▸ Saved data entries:
----------------------------------------
-- ==== Sys2Proof/Machine/Tracks.lean ====
section
/-! DEFINITION. The track ports and deskew units (R247–R275): the write ring and lead buffer, the rows on the lanes, the
early end of a dataset, sync and row windows, lapses, row release with its pairing, ring and spill, and the deadman's
commands. -/

namespace Sys2Proof.Machine

/-! ### State of a transport -/

/-- `TP_STAT.STATE` (R273). -/
def State.tpState (s : State) (t : Nat) : Nat := s.fld (R.TP_STAT t) R.TP_STAT_STATE
def tpIdle : Nat := 0
def tpWriting : Nat := 1
def tpDraining : Nat := 2
def tpTail : Nat := 3
def tpReading : Nat := 4
def tpStopped : Nat := 5

/-- The format in effect (R274, R309). -/
def State.n1 (s : State) (t : Nat) : Nat := s.fld (R.TP_FMT t) R.TP_FMT_N1
def State.rowsPerDs (s : State) (t : Nat) : Nat := s.fld (R.TP_FMT t) R.TP_FMT_ROWS_PER_DS
def State.rwMax (s : State) (t : Nat) : Nat := s.fld (R.TP_FMT t) R.TP_FMT_RW_MAX

/-- The track of codeword `j` of row `r` (R252). -/
def State.trackOf (s : State) (t j r : Nat) : Nat := (j + s.fld (R.TP_FMT t) R.TP_FMT_ROT * r) % 128

/-- The codeword of track `k` of row `r` (R252). -/
def State.posOf (s : State) (t k r : Nat) : Nat :=
  (k + 128 * s.fld (R.TP_FMT t) R.TP_FMT_ROT - s.fld (R.TP_FMT t) R.TP_FMT_ROT * r % 128) % 128

/-- The iris holds an engine of a cluster that serves transport `t` (R268). -/
def State.irisHolds (s : State) (t : Nat) : Bool :=
  (s.servingClusters t).any (fun c => (upFrom (16 * c) 16).any (fun g => s.engState g == engHalted))

/-- The port is frozen by a halt (R268). -/
def State.tpFrozen (s : State) (t : Nat) : Bool := s.on (R.TP_CTL t) R.TP_CTL_FREEZE && s.irisHolds t

/-- A status bit of the track-port level source set, and the source sampled (R400). -/
def State.tpFlag (s : State) (t : Nat) (f : Fld) : State := (s.put (R.TP_STAT t) f 1).sample (.shared (2212 + t))

/-- A transport-wide condition of R158 that was `was` is `now`, on all 128 ports (R275). -/
def State.portsStep (s : State) (t : Nat) (was now : Bool) (code : Nat) : State :=
  if was = now then s else s.each (upFrom (128 * t) 128) (fun p u => u.prismTo now 1 p code)

/-- PENDING and ROOM follow the pending list and the lead buffer; a slot that becomes free raises signal 4 (R255). -/
def State.tpShow (s : State) (t : Nat) : State :=
  let h := s.prt t
  let room := s.room t
  let s1 := s.puts (R.TP_STAT t) [(R.TP_STAT_PENDING, h.pend.length), (R.TP_STAT_SPILL_ROWS, h.spill.length),
    (R.TP_STAT_ROOM, b2n room), (R.TP_STAT_SPILL_USE, b2n !h.spill.isEmpty)]
  (s1.portsStep t (s.on (R.TP_STAT t) R.TP_STAT_ROOM) room 4).portsStep t (s.on (R.TP_STAT t) R.TP_STAT_SPILL_USE) (!h.spill.isEmpty) 5

/-- STATE becomes IDLE: the write-stop marks end with it (R190, R273). -/
def State.tpToIdle (s : State) (t : Nat) : State :=
  (s.puts (R.TP_STAT t) [(R.TP_STAT_STATE, tpIdle), (R.TP_STAT_WSTOP_IN, 0)]).put (R.TP_CTL t) R.TP_CTL_WSTOP 0

/-- VERIFY_TAIL ends with the pending list (R265). -/
def State.tpSettle (s : State) (t : Nat) : State :=
  let s1 := s.tpShow t
  if s1.tpState t = tpTail ∧ (s1.prt t).pend = [] then s1.tpToIdle t else s1

/-! ### Missing rows (R264) -/

/-- The oldest pending row reports MISSING. -/
def State.missOldest (s : State) (t : Nat) : State :=
  let h := s.prt t
  match h.pend with
  | [] => s
  | p :: ps =>
    (s.setPrt t { h with pend := ps, vitems := h.vitems ++ [.missing p] }).bump (R.TP_CNT2 t) R.TP_CNT2_MISSING_ROWS 1

/-- The `n` oldest pending rows report MISSING. -/
def State.missN (t : Nat) : Nat → State → State
  | 0, s => s
  | n + 1, s => (s.missOldest t).missN t n

/-! ### The end of a dataset (R265, R269) -/

/-- No dataset is in progress: nothing of one has been emitted, loaded or taken. -/
def PortHid.quiet (h : PortHid) : Bool :=
  h.lead.isEmpty && h.nextRow == 0 && (match h.prev with | none => true | some (_, _, last) => last) &&
  (match h.out with | none => true | some o => rowNum o.rowSym == 63)

/-- The dataset boundary at which writing stops (R265): the lanes go idle and the verify tail begins. -/
def State.tpBoundary (s : State) (t : Nat) : State :=
  let h := s.prt t
  let pend := h.pend.map (fun p => if p.last.isNone then { p with last := some s.now } else p)
  let s1 := s.setPrt t { h with out := none, lead := [], prev := none, nextRow := 0, ending := .none, atEnd := false,
                                armed := false, resetWaits := false, pend := pend }
  (s1.put (R.TP_STAT t) R.TP_STAT_STATE tpTail).tpSettle t

/-- The dataset in progress is to end early (R269): as a tail, which ends with the LAST row on the lanes, or as an invalid
dataset, before whose end the rows already loaded go out.  With none in progress the boundary is at once. -/
def State.tpEnd (s : State) (t : Nat) (e : Ending) : State :=
  let h := s.prt t
  let st := s.tpState t
  if st ≠ tpWriting ∧ st ≠ tpDraining then s
  else if h.quiet then s.tpBoundary t
  else
    let e' := if h.ending = .invalid then .invalid else e
    let lastOut := match h.out with | some o => rowLast o.rowSym && rowNum o.rowSym != 63 | none => false
    let h' := if lastOut && (e' == .tail || h.lead.isEmpty) then { h with ending := e', lead := [], atEnd := true }
      else { h with ending := e' }
    ((s.setPrt t h').put (R.TP_STAT t) R.TP_STAT_STATE tpDraining).tpShow t

/-- A write-stop requested by a mirror-pair fault (R190): marked, and told to every serving cluster's supervisor. -/
def State.writeStop (s : State) (t : Nat) : State :=
  let s1 := if s.tpState t = tpWriting ∨ s.tpState t = tpDraining then
      (s.put (R.TP_STAT t) R.TP_STAT_WSTOP_IN 1).tpEnd t .tail else s
  s1.each (s1.servingClusters t) (fun c u => u.raiseSup c 7)

/-- The per-facet reset ends the dataset of transport `t` (R269, R435). -/
def State.tpReset (s : State) (t : Nat) : State :=
  if s.tpState t = tpWriting ∨ s.tpState t = tpDraining then
    let s1 := s.tpEnd t .invalid
    if s1.tpState t = tpDraining then s1.setPrt t { s1.prt t with resetWaits := true } else s1
  else if s.tpState t = tpReading then s.tpToIdle t else s

/-! ### Registers of the transport (R271, R273, R274) -/

/-- Why a write of MODE with value `v` is refused (R53, R270, R271, R441): 3, an unbound transport, a frozen facet, a
transport that is not idle, no deadman period, no calibrated deadman. -/
def State.modeRefused (s : State) (t v : Nat) : Bool :=
  s.facetFrozen (s.transportOwner t) || v == 3 ||
  ((v == 1 || v == 2) &&
    (!s.transportBound t || s.tpState t != tpIdle || s.fld (R.TP_DM t) R.TP_DM_PERIOD == 0 ||
     (!s.refSeen && !s.on R.TB_STAT R.TB_STAT_REF_OK)))

/-- An accepted write of MODE with value `v` (R257, R269, R270): it reloads the deadman (R271). -/
def State.setMode (s : State) (t v : Nat) : State :=
  let s1 := (s.put (R.TP_CTL t) R.TP_CTL_MODE v).dmReload t
  if v = 1 then
    let h := s1.prt t
    ((s1.setPrt t { h with armed := s1.on (R.TP_CTL t) R.TP_CTL_STROBE_ARM, prev := none, nextRow := 0, lead := [],
                           out := none, ending := .none, atEnd := false }).put
      (R.TP_STAT t) R.TP_STAT_STATE tpWriting).tpShow t
  else if v = 2 then s1.put (R.TP_STAT t) R.TP_STAT_STATE tpReading
  else if s1.tpState t = tpWriting then s1.tpEnd t .tail
  else if s1.tpState t = tpReading then s1.tpToIdle t
  else s1

/-- A write of `TP_CTL` (R270, R271, R273, R274); MODE 1 written again while the port writes only reloads the deadman. -/
def State.writeTpCtl (t : Nat) (d m : Word64) (s : State) : State :=
  let o := R.TP_CTL t
  let kept := fmask R.TP_CTL_STROBE_ARM ||| fmask R.TP_CTL_SCRAMBLE
  let idle := s.tpState t == tpIdle
  let s1 := s.plainWriteBut o d m (fmask R.TP_CTL_MODE ||| fmask R.TP_CTL_WSTOP ||| (if idle then 0 else kept))
  let s2 := if !idle && ((s.rd o ^^^ d) &&& (m &&& kept)) != 0 then s1.put (R.TP_STAT t) R.TP_STAT_CFG_REJ 1 else s1
  let v := s.written o R.TP_CTL_MODE d m
  let again := v == 1 && s.fld o R.TP_CTL_MODE == 1 && !idle && s.fld (R.TP_DM t) R.TP_DM_PERIOD != 0
  let s3 := if !reachesField m R.TP_CTL_MODE then s2
    else if again && !s2.facetFrozen (s2.transportOwner t) then s2.dmReload t
    else if s2.modeRefused t v then s2.put (R.TP_STAT t) R.TP_STAT_CFG_REJ 1 else s2.setMode t v
  if sets d m R.TP_CTL_WSTOP then
    let s4 := s3.put o R.TP_CTL_WSTOP 1
    if s4.tpState t = tpWriting ∨ s4.tpState t = tpDraining then s4.tpEnd t .tail else s4
  else s3

/-- A write of `TP_FMT` or `CX_FMT` staged until an APPLY (R274, R309). -/
def State.stageFmt (t : Nat) (cx : Bool) (d m : Word64) (s : State) : State :=
  let h := s.prt t
  let o := if cx then R.CX_FMT t else R.TP_FMT t
  let old := (if cx then h.cxfmt else h.fmt).getD (s.rd o)
  let v := writeFields (regFields o) old d m
  s.setPrt t (if cx then { h with cxfmt := some v } else { h with fmt := some v })

/-- A write of `TP_DM` (R271, R273): RELEASE acts from the secure world alone; from elsewhere it is logged (R428).  Log
entry 145. -/
def State.writeDm (t : Nat) (w : Tags) (d m : Word64) (s : State) : State :=
  let secure := w.secure
  let s0 := if secure then s else s.notePartial w (R.TP_DM t) (d &&& m) (~~~ fmask R.TP_DM_RELEASE)
  let s1 := s0.follow (s0.plainWrite (R.TP_DM t) d m)
  let s2 := if sets d m R.TP_DM_KICK then s1.dmReload t else s1
  if sets d m R.TP_DM_RELEASE && secure then
    let s3 := (s2.put (R.MT_SAFE t) R.MT_SAFE_DM 0).put (R.MT_SAFE t) R.MT_SAFE_REQ 0
    let s4 := if s3.transportBound t then s3.put (R.MT_SAFE t) R.MT_SAFE_RESET 0 else s3
    let s5 := s4.safeFollow t
    if s5.tpState t = tpStopped then s5.tpToIdle t else s5
  else s2

/-- A write of another register of the transport's window (R273, R274): `TP_WR_PTR.TAIL` only while MODE is 0, the rest
only while STATE is IDLE.  The level signals and the level source follow what a write of `TP_STAT` clears (R158, R400). -/
def State.writeTp (t r : Nat) (d m : Word64) (s : State) : State :=
  let o := R.TP_CTL t + r
  if r = 0x48 then
    if s.fld (R.TP_CTL t) R.TP_CTL_MODE = 0 then s.plainWrite o d m else s.put (R.TP_STAT t) R.TP_STAT_CFG_REJ 1
  else if s.tpState t ≠ tpIdle then s.put (R.TP_STAT t) R.TP_STAT_CFG_REJ 1
  else (s.follow (s.plainWrite o d m)).sample (.shared (2212 + t))

/-- A write of `TRK_CTL` of track `k` (R247, R264, R275): a write lane switched off in a row carries no more of it, and the
row's codeword there reports MISSING. -/
def State.writeTrkCtl (t k : Nat) (d m : Word64) (s : State) : State :=
  let s1 := s.plainWrite (R.TRK_CTL t k) d m
  let h := s1.prt t
  match h.out with
  | none => s1
  | some o =>
    if s1.on (R.TRK_CTL t k) R.TRK_CTL_WR_EN then s1
    else
      let r := rowNum o.rowSym
      let off (p : PendRow) : PendRow := { p with off := setBit p.off (if r = 63 then k else s1.posOf t k r) }
      let pend := if r = 63 then h.pend else h.pend.map (fun p => if p.last.isNone then off p else p)
      s1.setPrt t { h with out := some { o with lanes := clrBit o.lanes k }, pend := pend }

/-! ### Taking write ring entries (R253–R256) -/

/-- The write ring has `2 ^ n` entries (R273). -/
def State.wrSize (s : State) (t : Nat) : Nat := min 10 (max 2 (s.fld (R.TP_WR_CFG t) R.TP_WR_CFG_SIZE))

/-- An entry of the write ring from its 64 bytes (R253). -/
def wrEntOf (b : List Byte) : WrEnt :=
  ⟨leAt b 0 8, leAt b 8 8, leAt b 0x10 4, leAt b 0x14 1, leAt b 0x15 1, leAt b 0x18 8⟩

/-- The flags of an entry. -/
def WrEnt.last (e : WrEnt) : Bool := e.flags.testBit 0
def WrEnt.rewrite (e : WrEnt) : Bool := e.flags.testBit 1

/-- The entry is in sequence (R254). -/
def State.inSequence (s : State) (t : Nat) (e : WrEnt) : Bool :=
  let rows := s.rowsPerDs t
  let top := rows + s.rwMax t - 1
  (match (s.prt t).prev with
   | none => e.row == 0
   | some (_, _, true) => e.row == 0
   | some (ds, r, false) => e.dataset == ds && e.row == r + 1) &&
  e.rewrite == decide (rows ≤ e.row) && decide (e.row ≤ top) && (!e.last || decide (rows - 1 ≤ e.row)) &&
  (e.row != top || e.last)

/-- A frame of an entry loaded: its codeword and header content, or a fill frame where the bank does not give them
(R253, R256); none while its bank is on the way to on (R379). -/
def State.loadFrame (s : State) (t : Nat) (e : WrEnt) (j : Nat) : Option LeadFrame × State :=
  let f := s.transportOwner t
  let len := (s.n1 t * 10 + 7) / 8
  if s.bankWaits (.track t) f (e.cwBase + 1280 * j) len || s.bankWaits (.track t) f (e.hdrBase + 32 * j) 20 then (none, s)
  else
    match s.unitReadN (.track t) f (e.cwBase + 1280 * j) len 24 with
    | (cw, .whole, s1) =>
      match s1.unitReadN (.track t) f (e.hdrBase + 32 * j) 20 4 with
      | (hd, .whole, s2) => (some ⟨false, cw, hd⟩, s2)
      | (_, _, s2) => (some ⟨true, [], []⟩, s2.tpFlag t R.TP_STAT_LOAD_FAULT)
    | (_, _, s1) => (some ⟨true, [], []⟩, s1.tpFlag t R.TP_STAT_LOAD_FAULT)

/-- The frames of an entry loaded for the tracks of a list, up to the first that has to wait (R255). -/
def State.loadFrames (t : Nat) (e : WrEnt) : List Nat → State → List LeadFrame × State
  | [], s => ([], s)
  | k :: ks, s =>
    match s.loadFrame t e (s.posOf t k e.row) with
    | (none, s1) => ([], s1)
    | (some x, s1) =>
      let (xs, s2) := s1.loadFrames t e ks
      (x :: xs, s2)

/-- The newest row of the lead buffer still waits for frames. -/
def PortHid.loading (h : PortHid) : Bool := match h.lead.getLast? with | some x => decide (x.frames.length < 128) | none => false

/-- The newest row of the lead buffer loaded on, in track order (R255). -/
def State.loadMore (s : State) (t : Nat) : State :=
  match (s.prt t).lead.getLast? with
  | none => s
  | some x =>
    let (fs, s1) := s.loadFrames t x.ent (upFrom x.frames.length (128 - x.frames.length))
    let h := s1.prt t
    s1.setPrt t { h with lead := h.lead.dropLast ++ [{ x with frames := x.frames ++ fs }] }

/-- The port takes entries now (R254, R255, R268, R269). -/
def State.takesEntries (s : State) (t : Nat) : Bool :=
  let h := s.prt t
  let p := R.TP_WR_PTR t
  s.transportBound t && (s.tpState t == tpWriting || s.tpState t == tpDraining) && h.ending != .invalid && !h.atEnd &&
  !(h.ending == .tail && (match h.prev with | some (_, _, true) => true | _ => false)) &&
  decide (h.lead.length < 2) && s.on (R.TP_WR_CFG t) R.TP_WR_CFG_EN &&
  s.fld p R.TP_WR_PTR_HEAD != s.fld p R.TP_WR_PTR_TAIL && !s.tpFrozen t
----------------------------------------
▸ INSTRUCTIONS TO FOLLOW: Beginning at the line above with "let s1 := s.tpEnd t .invalid" and finishing at the line with "else if v = 2", return each line exactly and return nothing else.

▸ RESPONSE FOR THIS EXERCISE:
    let s1 := s.tpEnd t .invalid
    if s1.tpState t = tpDraining then s1.setPrt t { s1.prt t with resetWaits := true } else s1
  else if s.tpState t = tpReading then s.tpToIdle t else s

/-! ### Registers of the transport (R271, R273, R274) -/

/-- Why a write of MODE with value `v` is refused (R53, R270, R271, R441): 3, an unbound transport, a frozen facet, a
transport that is not idle, no deadman period, no calibrated deadman. -/
def State.modeRefused (s : State) (t v : Nat) : Bool :=
  s.facetFrozen (s.transportOwner t) || v == 3 ||
  ((v == 1 || v == 2) &&
    (!s.transportBound t || s.tpState t != tpIdle || s.fld (R.TP_DM t) R.TP_DM_PERIOD == 0 ||
     (!s.refSeen && !s.on R.TB_STAT R.TB_STAT_REF_OK)))

/-- An accepted write of MODE with value `v` (R257, R269, R270): it reloads the deadman (R271). -/
def State.setMode (s : State) (t v : Nat) : State :=
  let s1 := (s.put (R.TP_CTL t) R.TP_CTL_MODE v).dmReload t
  if v = 1 then
    let h := s1.prt t
    ((s1.setPrt t { h with armed := s1.on (R.TP_CTL t) R.TP_CTL_STROBE_ARM, prev := none, nextRow := 0, lead := [],
                           out := none, ending := .none, atEnd := false }).put
      (R.TP_STAT t) R.TP_STAT_STATE tpWriting).tpShow t
  else if v = 2 then s1.put (R.TP_STAT t) R.TP_STAT_STATE tpReading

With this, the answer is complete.